Dataset records START

/-- PATROL_SCRUB: a corrected word changes no value; a damaged unit is recorded, and firmware rewrites it, with what it chooses
(R374, R375). A word of a task's own state is not rewritten while the task is there (R356, R376). -/
def execPatrolScrub (sp : Space) (key unit : Nat) (s0 : State) : Result :=
  if s0.damaged.contains (sp, key, unit) then
    let s := s0.scrubError sp key unit
    if s.taskWord sp key unit then .next s else
    let p := unitPlace sp key unit
    let v := scrubbed s.tick p.2
    let s1 : State := { s with tick := s.tick + 1, damaged := s.damaged.filter fun d => d != (sp, key, unit) }
    .next (match p.1 with
      | .phys pa => s1.storeHome pa p.2 v
      | l => (s1.poke l p.2 v).wakeLine l.line)
  else .next s0

/-- The handlers of a task that firmware has retired lose their link to its slot, and its own handler record is dropped (log
entry 19, DESIGN CHOICE). -/
def State.unlink (s : State) (cid slot : Nat) : State :=
  let off (t : Slot) : Slot := if t.link = some slot then { t with link := none } else t
  let s1 := s.modCore cid fun c => { c with
    slots := c.slots.map off, runList := c.runList.filter fun r => r.kind != .handler slot }
  { s1 with savedTasks := s1.savedTasks.map fun x =>
      if x.cid = cid ∧ s.cxOf cid = some x.cx then { x with task := off x.task } else x }

/-- A task of a core that retires: saved for its move, at once or when its reply comes, or retired with a KIND 10 record. -/
def State.evict (s : State) (cid slot : Nat) : State :=
  let t := (s.core cid).slot slot
  if !t.held then s
  else if s.taskClean cid slot then
    if t.ws.tsw.state = .saved then s
    else if t.awaitsReply then s.modSlot cid slot fun t =>
      { t with preempt := some (t.preempt.getD s.now), ws := { t.ws with ctl := { t.ws.ctl with pres := 1 } } }
    else s.meetRequest cid slot
  else ((s.report (dieOf cid) (faultRec ((s.cxOf cid).getD 0) 0 10 .none 8 cid)).retire cid slot).unlink cid slot

/-- CORE_RETIREMENT: a core with an uncorrectable LM error leaves service, unless it has when the error was met (State.failLm), and
firmware sees to its tasks; a lent one is first reclaimed (R299). Its clean tasks move by CORE_MOVE. -/
def execCoreRetirement (cid : Nat) (s : State) : Result :=
  let c := s.core cid
  if c.retired || s.lmHit cid [(0, Config.lmSize)] then
    let s1 := match c.lent with
      | some (ld, sl) => s.reclaim ld sl
      | none => s
    let s2 := s1.failLm (.lm cid 0)
    let s3 := (s2.refuseKv cid).modCore cid fun c => { c with dirQ := [], aside := [] }
    .next ((List.range 8).foldl (fun s i => s.evict cid i) s3)
  else .next s

/-! ## The flag fall (R377) -/

/-- HOST_SNAP_TRIGGER: the host raises 0 to 127. -/
def execHostSnapTrigger (n : Nat) (s : State) : Result := .next (if n < 128 then s.trigger n else s)

/-- Occupancies of the blocks of a core: tasks, run list, deque, messages, matrix queue, directory, page-ins, unanswered atomics,
tickets, channels, queues, counter blocks, combines, translations, the task table, the predictor tables, the operand latches. -/
def Core.occupancy (c : Core) : List Nat :=
  [((List.range 8).filter fun i => (c.slot i).held).length, c.runList.length, c.deque.length, c.sendQ.length, c.inbound.length,
    c.mx.queue.length, c.mx.records.length, c.dirQ.length, c.aside.length, c.pageIns.length, c.unanswered.length,
    ((List.range 32).filter fun i => (c.ticket i).state != .free).length, c.counters.length, c.combines.length, c.l1.length] ++
    c.chans.toList.map (fun x => x.flight.length) ++ c.local4.toList.map (·.length) ++
    ((List.range 8).flatMap fun i => (c.slot i).queues.toList.map (·.length)) ++
    [(c.tt.filter fun e => e.2.valid).length] ++ c.preds.toList.map (fun t => (t.toList.filter fun p => p.valid).length) ++
    [(c.mx.latch.toList.filter fun l => l.full).length]

/-- Counters of a core: BYTES and DROPS of its copy channels, and PUSHED and DONE (R170, R236). -/
def Core.counts (c : Core) : List Nat :=
  c.chans.toList.flatMap (fun x => [x.bytes.toNat, x.drops.toNat]) ++ [c.mx.pushed.toNat, c.mx.done.toNat]

/-- The home slice of a line, numbered as Loc.line numbers it. -/
def lineSlice : Loc → Nat
  | .phys l => (Loc.phys (64 * l)).slice
  | .dsw d l => (Loc.dsw d (64 * l)).slice
  | _ => 0

/-- What the snapshot registers latch (R377) (log entry 30, DEDUCED). -/
def State.snapshotNow (s : State) : Snapshot :=
  { corrected := s.corrected
    lastErrs := s.lastErrs
    cores := s.coreIds.map fun c => (c, (s.core c).occupancy)
    counters := s.coreIds.map fun c => (c, (s.core c).counts)
    clusters := s.clusters.map fun x =>
      (x.1, [x.2.copies.length, x.2.ulines.length, x.2.l2.length, x.2.composeQ.length])
    dies := s.dies.map fun d => (d.1, [d.2.launchQ.length, d.2.faults.length, d.2.lists.length, d.2.walksRunning,
      d.2.walks.foldl (fun n x => n + x.2) 0])
    slices := ((s.replies.map (·.slice) ++ s.waiters.map fun w => lineSlice w.line).eraseDups).map fun k =>
      (k, [(s.replies.filter fun e => e.slice == k).length, (s.waiters.filter fun w => lineSlice w.line == k).length])
    prefixes := s.contexts.map fun x => (x.1, [x.2.prefixes.length, x.2.sptQ.length])
    records := s.dies.map fun d => (d.1, d.2.lastErr) }

/-- FLAG_FALL_LATCH: 40 cc after the oldest trigger under way; where an earlier one has been latched meanwhile the snapshot is
held, and this one is dropped and counted. -/
def execFlagFallLatch (s : State) : Result :=
  match s.fallAt with
  | [] => .next s
  | (n, t) :: rest =>
    if s.snapHeld then .next { s with trigDrops := s.trigDrops + 1, fallAt := rest }
    else if t + 40 ≤ s.now then
      .next { s with falls := s.falls + 1, lastTrig := BitVec.ofNat 8 n, snapHeld := true, fallAt := rest
                     snapshot := some s.snapshotNow }
    else .next s

/-- SNAPSHOT_REARM. -/
def execSnapshotRearm (s : State) : Result := .next { s with snapHeld := false }

/-! ## Heat (R382) -/

/-- THERMAL_THROTTLE: slower clocks alter time only. -/
def execThermalThrottle (die : Nat) (s : State) : Result :=
  .next (s.modDie die fun d => if d.thermal = .normal then { d with thermal := .throttled } else d)

/-- The contexts with tasks on a die. -/
def State.contextsOn (s : State) (die : Nat) : List Nat :=
  ((s.coreIds.filter fun c => dieOf c == die && (List.range 8).any fun i => ((s.core c).slot i).held).filterMap
    s.cxOf).eraseDups

/-- THERMAL_TRIP: the die stops issuing (log entry 42, DESIGN CHOICE). -/
def execThermalTrip (die : Nat) (s : State) : Result :=
  if (s.die die).thermal = .tripped then .next s
  else
    let s1 := (s.contextsOn die).foldl (fun s cx => s.report die (faultRec cx 0 10 .none 9 0xFFFF)) s
    .next ((s1.modDie die fun d => { d with thermal := .tripped }).trigger 133)

/-! ## Reset and start (R381) -/

/-- RESET: everything but memory, what other devices grant, and the model's own counters. Damaged words of SRAM are written, and
a damaged line that a home slice held dirty is there no more (R375, R381); what its bytes then are in device memory no rule says:
they stay (log entry 8, DEDUCED). -/
def execReset (s : State) : Result :=
  .next { State.reset with
    mem := s.mem, grants := s.grants, lastRead := s.lastRead, agenda := s.agenda, now := s.now, tick := s.tick
    damaged := s.damaged.filter fun d => d.1 == .mem && d.2.1 != dirtyLine }

/-- One bit of the IEEE 802.3 CRC. -/
def crcBit (c : BitVec 32) : BitVec 32 := if c.getLsbD 0 then (c >>> 1) ^^^ 0xEDB88320#32 else c >>> 1
def crcByte (c : BitVec 32) (b : Byte) : BitVec 32 := (List.range 8).foldl (fun c _ => crcBit c) (c ^^^ b.setWidth 32)

/-- The CRC-32 of n bytes from a. -/
def crc32 (m : Memory) (a n : Nat) : BitVec 32 :=
  ~~~((List.range n).foldl (fun c i => crcByte c (m.get (a + i))) 0xFFFFFFFF#32)

/-- FIRMWARE_START: the service cores check the image in its staging range. -/
def execFirmwareStart (base len : Nat) (crc : BitVec 32) (s : State) : Result :=
  if s.firmware = .ready then .next s
  else if len ≤ 64 * 2 ^ 20 ∧ base + len ≤ Config.devMemSize ∧ crc32 s.mem base len = crc then
    .next { s with firmware := .ready }
  else .next { s with firmware := .halted true }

Dataset records END

What the task requires
Everything from the first line of the entries above through the line with "if s0.damaged.contains (sp, key, unit) then" is to be reproduced exactly, and nothing else.

Response to the task
/-- PATROL_SCRUB: a corrected word changes no value; a damaged unit is recorded, and firmware rewrites it, with what it chooses
(R374, R375). A word of a task's own state is not rewritten while the task is there (R356, R376). -/
def execPatrolScrub (sp : Space) (key unit : Nat) (s0 : State) : Result :=
  if s0.damaged.contains (sp, key, unit) then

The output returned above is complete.